Since I'm from Detroit, it's only natural for Motown songs to come to mind on big occasions. On my daughter's birthday, "Isn't She Lovely" comes to mind. When a heavy snow closes school, the whole family joins in a chorus of "How Sweet It Is."
And when my students start filling out college applications, it's tough to get "Ball of Confusion" out of my head.
You might think the room should start spinning in September, when every magazine publishes its version of "Colleges So Great, No One Gets Admitted To Them" -- but it's easy to talk parents and students through this message, because they bring their concerns to my office and we talk about them.
The real challenge for a college counselor is how to help students whose first sense of application panic comes on a fall Saturday morning, when they bring a pen or laptop to the breakfast table, throw a last handful of Cocoa Doodles in their mouth, decide it's time to take on that first application -- and they freeze on the line that says "Name."
In other words, they are coming out of the "College is Crazy" hype, and thinking about what they really want out of college for the first time in a long time, or for the first time ever.
I'm sorry I can't be at the breakfast tables of each of my students when there's nowhere to run to (if I could be there, I would tell them to go to their room).
Most students balk at filling out college applications because they view it as the first step towards leaving home. That's easy to see; this is the place where you listen to your music, text message long after your parents have gone to bed, do a little homework, and think about your life. The world outside has changed and challenged you, sometimes in ways you didn't like or didn't completely master -- but at the end of the day, you came home to sort out what it all meant, and looked forward to what came next. Giving this place up won't be easy.
The good news is the colleges that are right for you will feel just like home. It may be in the dorm rooms, it may be at the library (hey, it happens), it may be the whole campus -- but somewhere at those colleges, there is a spot waiting for you to reflect on the challenges of life, wonder about the possible, and text your BFFs til dawn. Once you think about college as your next home, completing the applications will be as easy as taking the written exam for your driver's license, because both are just the paperwork that leads to a greater sense of freedom. In the end, going to college isn't about leaving home -- it's about taking home with you.

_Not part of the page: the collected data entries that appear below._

-- ==== Sys2Proof/Laws/Decode.lean ====
section
/-! SUPPORT. A command word as a number, the fields of a word as numbers, and that every instruction is well formed. -/

namespace Sys2Proof

/-- "As a number the word is `IMM16 * 65536 + M * 16 + OP`" (`30_encoding.md` R71). -/
theorem toNat_assemble (k : Imm16) (m : BitVec 1) (o : BitVec 4) :
    (assemble k m o).toNat = k.toNat * 65536 + m.toNat * 16 + o.toNat := by
  have h : assemble k m o = (k ++ 0#11 ++ m ++ o : BitVec (16 + 11 + 1 + 4)) := rfl
  have hm := m.isLt
  have ho := o.isLt
  rw [h, BitVec.toNat_append, BitVec.toNat_append, BitVec.toNat_append, ← Nat.shiftLeft_add_eq_or_of_lt ho,
    ← Nat.shiftLeft_add_eq_or_of_lt hm, ← Nat.shiftLeft_add_eq_or_of_lt (0#11).isLt]
  simp only [Nat.shiftLeft_eq, BitVec.toNat_zero]
  omega

theorem toNat_opField (w : Word) : (opField w).toNat = w.toNat % 16 := by simp [opField]

theorem toNat_modeBit (w : Word) : (modeBit w).toNat = w.toNat / 16 % 2 := by
  simp [modeBit, Nat.shiftRight_eq_div_pow]

theorem toNat_zeroField (w : Word) : (zeroField w).toNat = w.toNat / 32 % 2048 := by
  simp [zeroField, Nat.shiftRight_eq_div_pow]

theorem toNat_immField (w : Word) : (immField w).toNat = w.toNat / 65536 := by
  have := w.isLt
  simp [immField, Nat.shiftRight_eq_div_pow]
  omega

@[simp] theorem opField_assemble (k : Imm16) (m : BitVec 1) (o : BitVec 4) : opField (assemble k m o) = o := by
  have := m.isLt
  have := o.isLt
  apply BitVec.eq_of_toNat_eq
  rw [toNat_opField, toNat_assemble]
  omega

@[simp] theorem modeBit_assemble (k : Imm16) (m : BitVec 1) (o : BitVec 4) : modeBit (assemble k m o) = m := by
  have := m.isLt
  have := o.isLt
  apply BitVec.eq_of_toNat_eq
  rw [toNat_modeBit, toNat_assemble]
  omega

@[simp] theorem zeroField_assemble (k : Imm16) (m : BitVec 1) (o : BitVec 4) : zeroField (assemble k m o) = 0 := by
  have := m.isLt
  have := o.isLt
  apply BitVec.eq_of_toNat_eq
  rw [toNat_zeroField, toNat_assemble]
  simp
  omega

@[simp] theorem immField_assemble (k : Imm16) (m : BitVec 1) (o : BitVec 4) : immField (assemble k m o) = k := by
  have := m.isLt
  have := o.isLt
  apply BitVec.eq_of_toNat_eq
  rw [toNat_immField, toNat_assemble]
  omega

/-- The low half of a word under the mask of the opcode map (`30_encoding.md` R76). -/
theorem toNat_lowHalf (w : Word) : (w &&& 0x0000FFFF#32).toNat = w.toNat % 65536 := by
  rw [BitVec.toNat_and]
  exact Nat.and_two_pow_sub_one_eq_mod w.toNat 16

/-- The type of the operand admits no ill-formed instruction (`30_encoding.md` R80). -/
theorem Instr.wf_all (i : Instr) : i.wf = true := by
  have := i.imm16.isLt
  simp only [Instr.wf, decide_eq_true_eq]
  omega

end Sys2Proof
end

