/-- `20_memory.md` R53: a write of an operand, served again, changes nothing more. -/
theorem serve_operand_write_again {s t : State} {a : Access} {n : Nat} {w : Word} {k : Imm16} {b : Byte} (hs : s.Inv)
    (ha : a = .wrCsr 2 w ∨ a = .wrCsr 4 w ∨ a = .wrKey n k ∨ a = .wrIn n b) (h : serve a s = .next t) :
    serve a t = .next t := by
  obtain ⟨-, hkey, hin, -⟩ := s.inv_iff.1 hs
  obtain rfl | rfl | rfl | rfl := ha
  · rw [serve_wrInlen] at h
    cases h
    rfl
  · rw [serve_wrKcnt] at h
    cases h
    rfl
  · obtain ⟨hn, rfl⟩ := serve_wrKey_next_iff.1 h
    refine serve_wrKey_next_iff.2 ⟨hn, ?_⟩
    rw [State.setKey_key, Cells.write_write hkey hn]
    rfl
  · obtain ⟨hn, rfl⟩ := serve_wrIn_next_iff.1 h
    refine serve_wrIn_next_iff.2 ⟨hn, ?_⟩
    rw [State.setInBuf_inBuf, Cells.write_write hin hn]
    rfl

/-! ### A command issued again -/

/-- Completing again with the same result writes the bytes that stand there already. The sequence may be longer than OUT: the file
is canonical inside every larger size too. -/
theorem complete_complete {s : State} (hs : s.Inv) (o : List Byte) : complete o (complete o s) = complete o s := by
  obtain ⟨-, -, -, hout, -⟩ := s.inv_iff.1 hs
  have hwide : Cells.wf (max s.cfg.lmax o.length) s.outBuf = true := Cells.wfFrom_mono_size hout (Nat.le_max_left _ _)
  have hagain : writeSeq (writeSeq s.outBuf 0 o) 0 o = writeSeq s.outBuf 0 o :=
    writeSeq_writeSeq hwide o (Nat.le_max_right _ _)
  calc complete o (complete o s)
      = (((complete o s).setOutBuf (writeSeq (writeSeq s.outBuf 0 o) 0 o)).setOutlen _).setStatus statusSuccess := rfl
    _ = complete o s := by rw [hagain]; rfl

/-- A command that ends twice the same way leaves what it left the first time. -/
theorem finish_finish {s : State} (hs : s.Inv) (failed : Option Cause) (o : List Byte) :
    finish failed o (finish failed o s) = finish failed o s := by
  cases failed with
  | some c => rfl
  | none => exact complete_complete hs o

/-- `00_scope.md` R12: a command leaves its operands as they were, so executed again it does the same. -/
theorem exec_again {i : Instr} {s t : State} (hs : s.Inv) (h : exec i s = .next t) : exec i t = .next t := by
  obtain rfl := exec_next_iff.1 h
  rw [exec_eq, checkOf_congr (s := s) i (by simp) (by simp) (by simp) (by simp),
    resultOf_congr (s := s) i (by simp) (by simp) (by simp) (by simp), finish_finish hs]

/-- `20_memory.md` R53: the same word written to CMD again gives the same result. -/
theorem issue_again {w : Word} {s t : State} (hs : s.Inv) (h : issue w s = .next t) : issue w t = .next t := by
  rcases hw : decode w with r | i
  · rw [issue_error hw] at h ⊢
    cases h
    rfl
  · rw [issue_ok hw] at h ⊢
    exact exec_again hs h

/-- Settles O52: one lemma for each kind of access. -/
theorem repeatedAccesses : Obligations.RepeatedAccesses := by
  unfold Obligations.RepeatedAccesses
  refine ⟨fun s t a n ha h => ?read, fun s t a n w k b hs ha h => serve_operand_write_again hs ha h,
    fun s t w hs h => issue_again hs h⟩
  case read =>
    obtain ⟨r, rfl⟩ := serve_read ha h
    exact ⟨r, rfl, serve_read_pushReply ha h r⟩

end Sys2Proof.Machine

/-! ## `30_encoding.md`: the words of the commands

A word with ZERO = 0 is assembled from its own three fields (`assemble_fields`), so the legal words are the images of `encode`
(`exists_encode_of_not_illegal`), and every other word is rejected (`exists_decode_error_of_illegal`). Decoding therefore inverts
`encode` (`decode_ok_iff`), and each row of the opcode map is read off the word `encode` makes (`eq_encode_iff_row`). -/

namespace Sys2Proof
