-- ==== Sys2Proof/Machine/Integer.lean ====
section
/-!
DEFINITION. Integer operations: add, sub, mull, umulh, smulh, udiv, umod (41_integer_operations.md R130 to R138).
Arithmetic is over the integers and only the final cut to `W` bits wraps (R130).
-/

namespace Sys2Proof.Machine

/-- The `W` least significant bits of `u(x) + u(y)` (41_integer_operations.md R131). -/
def addResult {w : Nat} (x y : Word w) : Word w := BitVec.ofNat w (x.toNat + y.toNat)

/-- The `W` least significant bits of `u(x) + 2^W − u(y)` (41_integer_operations.md R132). -/
def subResult {w : Nat} (x y : Word w) : Word w := BitVec.ofNat w (x.toNat + 2 ^ w - y.toNat)

/-- The `W` least significant bits of the unsigned product (41_integer_operations.md R133). -/
def mullResult {w : Nat} (x y : Word w) : Word w := BitVec.ofNat w (x.toNat * y.toNat)

/-- Bits `2W−1 : W` of the unsigned product, written in `2W` bits (41_integer_operations.md R134; decision D14,
notes/assumptions/11.md). -/
def umulhResult {w : Nat} (x y : Word w) : Word w := BitVec.ofNat w (x.toNat * y.toNat / 2 ^ w)

/-- The literal reading of `smulh`: the sign of the signed product, then bits `2W−2 : W` of its absolute value
(41_integer_operations.md R135; decisions D5, D14, D18, notes/assumptions/8.md and 11.md). -/
def smulhLiteral {w : Nat} (x y : Word w) : Word w :=
  BitVec.ofNat w ((if x.toInt * y.toInt < 0 then 2 ^ (w - 1) else 0)
    + (x.toInt * y.toInt).natAbs / 2 ^ w % 2 ^ (w - 1))

/-- The two's complement reading of `smulh`: `trunc_W(⌊P / 2^W⌋)` of the signed product `P`
(41_integer_operations.md R135; decision D5, notes/assumptions/8.md). -/
def smulhTwosComplement {w : Nat} (x y : Word w) : Word w := BitVec.ofInt w ((x.toInt * y.toInt) / 2 ^ w)

/-- The result of `smulh` under the reading that the machine's parameter names (41_integer_operations.md R135). -/
def smulhResult {w : Nat} (reading : SmulhReading) (x y : Word w) : Word w :=
  match reading with
  | .literal => smulhLiteral x y
  | .twosComplement => smulhTwosComplement x y

/-- The unsigned quotient, `0^W` for a zero divisor (41_integer_operations.md R136). -/
def udivResult {w : Nat} (x y : Word w) : Word w :=
  if y.toNat = 0 then 0 else BitVec.ofNat w (x.toNat / y.toNat)

/-- The unsigned remainder, `0^W` for a zero divisor (41_integer_operations.md R137). -/
def umodResult {w : Nat} (x y : Word w) : Word w :=
  if y.toNat = 0 then 0 else BitVec.ofNat w (x.toNat % y.toNat)

/-- `add ri rj A` (41_integer_operations.md R131). -/
def execAdd (i j : Nat) (a : Operand) (s : State) : Host.Outcome State Fault Refusal :=
  guarded s [i, j] a (s.writeResult i (addResult (s.reg j) (s.valA a)) (carryFlag (s.reg j) (s.valA a)))

/-- `sub ri rj A` (41_integer_operations.md R132). -/
def execSub (i j : Nat) (a : Operand) (s : State) : Host.Outcome State Fault Refusal :=
  guarded s [i, j] a (s.writeResult i (subResult (s.reg j) (s.valA a)) (borrowFlag (s.reg j) (s.valA a)))

/-- `mull ri rj A` (41_integer_operations.md R133). -/
def execMull (i j : Nat) (a : Operand) (s : State) : Host.Outcome State Fault Refusal :=
  guarded s [i, j] a (s.writeResult i (mullResult (s.reg j) (s.valA a)) (umulFlag (s.reg j) (s.valA a)))

/-- `umulh ri rj A` (41_integer_operations.md R134). -/
def execUmulh (i j : Nat) (a : Operand) (s : State) : Host.Outcome State Fault Refusal :=
  guarded s [i, j] a (s.writeResult i (umulhResult (s.reg j) (s.valA a)) (umulFlag (s.reg j) (s.valA a)))

/-- `smulh ri rj A` (41_integer_operations.md R135). -/
def execSmulh (i j : Nat) (a : Operand) (s : State) : Host.Outcome State Fault Refusal :=
  guarded s [i, j] a
    (s.writeResult i (smulhResult s.cfg.smulh (s.reg j) (s.valA a)) (smulFlag (s.reg j) (s.valA a)))

/-- `udiv ri rj A` (41_integer_operations.md R136). -/
def execUdiv (i j : Nat) (a : Operand) (s : State) : Host.Outcome State Fault Refusal :=
  guarded s [i, j] a (s.writeResult i (udivResult (s.reg j) (s.valA a)) (divFlag (s.valA a)))

/-- `umod ri rj A` (41_integer_operations.md R137). -/
def execUmod (i j : Nat) (a : Operand) (s : State) : Host.Outcome State Fault Refusal :=
  guarded s [i, j] a (s.writeResult i (umodResult (s.reg j) (s.valA a)) (divFlag (s.valA a)))

end Sys2Proof.Machine
end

The second thing I would do is replace students' earbuds with soundproof headphones. Some students hit the brakes because of outside opinions about their college choices. The application to a college a student loves often heads to the shredder when a well-meaning neighbor asks "Where is that college?", or Uncle Bob reports the college is nowhere to be found in the recently published rankings. If it turns out no other student at the local high school is applying to this college, this can become a trifecta for trauma.
When this happens, I encourage students to make the mature choice and be selfish. By fall, college-bound students know who they are and what they want in a college -- with all the research they've done and the campuses they've visited, if college selection were a term paper, they'd have about 25 sources to quote and 3000 file cards to synthesize by now. Knowing what you know about college and yourself, it's important to keep the well-meaning insights of others in perspective -- some may know you, some may know colleges, but very few (except your parents) will know both as well as you do.
Everyone on your first grade soccer team got a trophy for participating, and choosing colleges works the same way -- with self-knowledge and college knowledge, everyone gets a best college, even if what's best for you is different from what's best for everyone else.
At this time of year, it's easy for seniors to think it's gonna take a miracle to get into college. You've worked too hard to believe in things that you don't understand, instead, remember what home means to you, stay focused on what you've learned about college and yourself, and your college applications will go flying out the door so quickly, you'll realize the miracle is you.
So pick up the pen, and pass the Cocoa Doodles. You can do this.